Penn State Penn State: College of the Liberal Arts
Gene Environment Interplay
Across the Lifespan
  1. People
  2.  | Berenice Anaya

Berenice Anaya

Graduate Student Affiliate

Berenice is a sixth-year student working primarily with Dr. Koraly Pérez-Edgar to examine parent-child interactions, child temperament, and neurodevelopment. Berenice is a 2020 D-SPAN Scholar, an NINDS grant that funds her current predoctoral work and will also fund the continuation of her neuroscience research into the postdoctoral phase.

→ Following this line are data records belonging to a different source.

/-- The model's test at the top is whether the number reaches the overflow threshold. -/
theorem reaches_iff (m : Nat) (e : Int) :
    (if 0 ≤ 103 - e then decide (m ≥ 33554431 * 2 ^ (103 - e).toNat)
      else decide (m * 2 ^ (-(103 - e)).toNat ≥ 33554431)) = true ↔ overflowUnits ≤ m * Ref.pow2 (e + 149) := by
  unfold overflowUnits
  split
  · next h =>
    obtain ⟨k, rfl⟩ : ∃ k : Nat, e = 103 - k := ⟨(103 - e).toNat, by omega⟩
    have h1 : Ref.pow2 (103 - (k : Int) + 149) * (2 ^ k : Nat) = (2 ^ 252 : Nat) := by
      rw [← Ref.pow2_add_nat, ← Ref.pow2_natCast, show 103 - (k : Int) + 149 + k = (252 : Nat) by omega]
    rw [decide_eq_true_eq, show (103 - (103 - (k : Int))).toNat = k by omega, Rat.natCast_mul, ← h1,
      Rat.mul_comm (Ref.pow2 _) _, ← Rat.mul_assoc, mul_le_mul_iff (Ref.pow2_pos _), ← Rat.natCast_mul, Rat.natCast_le_natCast]
  · next h =>
    obtain ⟨k, rfl⟩ : ∃ k : Nat, e = 103 + k := ⟨(e - 103).toNat, by omega⟩
    rw [decide_eq_true_eq, show (-(103 - (103 + (k : Int)))).toNat = k by omega, Rat.natCast_mul,
      show 103 + (k : Int) + 149 = (252 : Nat) + k by omega, Ref.pow2_add_nat, Ref.pow2_natCast, Rat.mul_comm ((2 ^ 252 : Nat) : Rat) _,
      ← Rat.mul_assoc, mul_le_mul_iff (two_pow_pos _), ← Rat.natCast_mul, Rat.natCast_le_natCast]

theorem signed_eq (neg : Bool) (b : Nat) : Ref.signed fp32 neg b = fp32.signBit neg + b := by
  cases neg <;> simp [Ref.signed, Fmt.signBit]

theorem fp32_fields : fp32.bias = 127 ∧ fp32.mw = 23 ∧ fp32.maxBits = 2139095039 ∧ Ref.largest fp32 = 2139095039 :=
  ⟨rfl, rfl, rfl, rfl⟩

theorem overflow_eq (neg : Bool) : fp32.overflow .rne false neg = Ref.overflow fp32 false neg := by cases neg <;> rfl

theorem roundFin_fp32 (neg : Bool) (m : Nat) (e : Int) :
    fp32.roundFin .rne false neg m e =
      if roundBits neg m e > Ref.largest fp32 ∨ overflowUnits ≤ m * Ref.pow2 (e + 149) then Ref.overflow fp32 false neg
      else Ref.signed fp32 neg (roundBits neg m e) := by
  have hq : (if e + (m.log2 : Int) < -126 then -126 else e + (m.log2 : Int)) - 23 = roundExp m e - 149 := by
    unfold roundExp; split <;> omega
  have he : e - ((roundExp m e : Int) - 149) = e + 149 - roundExp m e := by omega
  have hk : ((roundExp m e : Int) - 149 + 23 - (-126)).toNat = roundExp m e := by omega
  have hr : fp32.roundFin .rne false neg m e =
      if (decide (roundBits neg m e > Ref.largest fp32) ||
          if 0 ≤ 103 - e then decide (m ≥ 33554431 * 2 ^ (103 - e).toNat)
          else decide (m * 2 ^ (-(103 - e)).toNat ≥ 33554431)) = true then fp32.overflow .rne false neg
      else fp32.signBit neg + roundBits neg m e := by
    simp only [roundBits, Fmt.roundFin, fp32_fields, Int.cast_ofNat_Int, Nat.reducePow, Nat.reduceDiv, Nat.reduceMod,
      Nat.reduceAdd, Nat.reduceMul, Int.reduceSub, hq, he, hk, BEq.rfl, Bool.true_and]
  rw [hr, overflow_eq, signed_eq]
  simp only [Bool.or_eq_true, decide_eq_true_eq, reaches_iff]

end Sys2Proof.Machine

namespace Sys2Proof.Machine
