-- ==== Sys2Proof/Laws/PerInstr.lean ====
section
/-! SUPPORT. A fact about every command as syntax, command by command: its canonical word carries the operation code R61 gives it,
in bits 47:44. -/

namespace Sys2Proof.Laws

/-- The operation code of R61. -/
def opNumber : Instr → Nat
  | .init _ _ _ => 1
  | .send1 _ => 2
  | .latch => 3
  | .setAt _ _ => 4
  | .setAll _ => 5
  | .sendAll => 6
  | .getAt _ => 7

/-- The canonical word's `op` field is the command's operation code (R59, R61). -/
def OpField.Statement (i : Instr) : Prop := (cmdOp (encode i)).toNat = opNumber i

/-- The top field of a word that begins with a 4-bit field. -/
theorem cmdOp_append (op : BitVec 4) (rest : BitVec 44) : cmdOp (op ++ rest : BitVec 48) = op := by
  unfold cmdOp
  ext i hi
  simp only [BitVec.getElem_extractLsb', BitVec.getLsbD_append]
  rw [if_neg (by omega)]
  simp [hi]

theorem OpField.init (pin : Byte) (count : Idx) (buffered : Bool) : OpField.Statement (.init pin count buffered) :=
  congrArg BitVec.toNat (cmdOp_append 1 ((0#3) ++ (flagBit buffered ++ (count ++ ((0#16) ++ pin)))))

theorem OpField.send1 (c : Colour) : OpField.Statement (.send1 c) :=
  congrArg BitVec.toNat (cmdOp_append 2 ((0#20) ++ packColour c))

theorem OpField.latch : OpField.Statement .latch := congrArg BitVec.toNat (cmdOp_append 3 0)

theorem OpField.setAt (index : Idx) (c : Colour) : OpField.Statement (.setAt index c) :=
  congrArg BitVec.toNat (cmdOp_append 4 ((0#4) ++ (index ++ packColour c)))

theorem OpField.setAll (c : Colour) : OpField.Statement (.setAll c) :=
  congrArg BitVec.toNat (cmdOp_append 5 ((0#20) ++ packColour c))

theorem OpField.sendAll : OpField.Statement .sendAll := congrArg BitVec.toNat (cmdOp_append 6 0)

theorem OpField.getAt (index : Idx) : OpField.Statement (.getAt index) :=
  congrArg BitVec.toNat (cmdOp_append 7 ((0#4) ++ (index ++ (0#24))))

end Sys2Proof.Laws
end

For her dissertation, she is investigating infant developmental trajectories of EEG delta-beta coupling and functional-network connectivity – neural measures that have been associated with regulation in adults. The main goals of this project are to 1) map for the first time how these neural correlates emerge and change during infancy, and 2) examine how early maternal anxiety, infant temperament, and dyadic parent-child affective and behavioral profiles may influence these neural trajectories. Berenice received a B.A. (2014) and a M.S. in Psychology (2016) from Western Kentucky University. At the Gene Environment Interplay Across the Lifespan Lab, Berenice is working with Dr. Neiderhiser to learn the foundations of gene-environment designs, particularly as it applies to developmental trajectories of behavioral inhibition and parent to child transmission of psychopathology risk.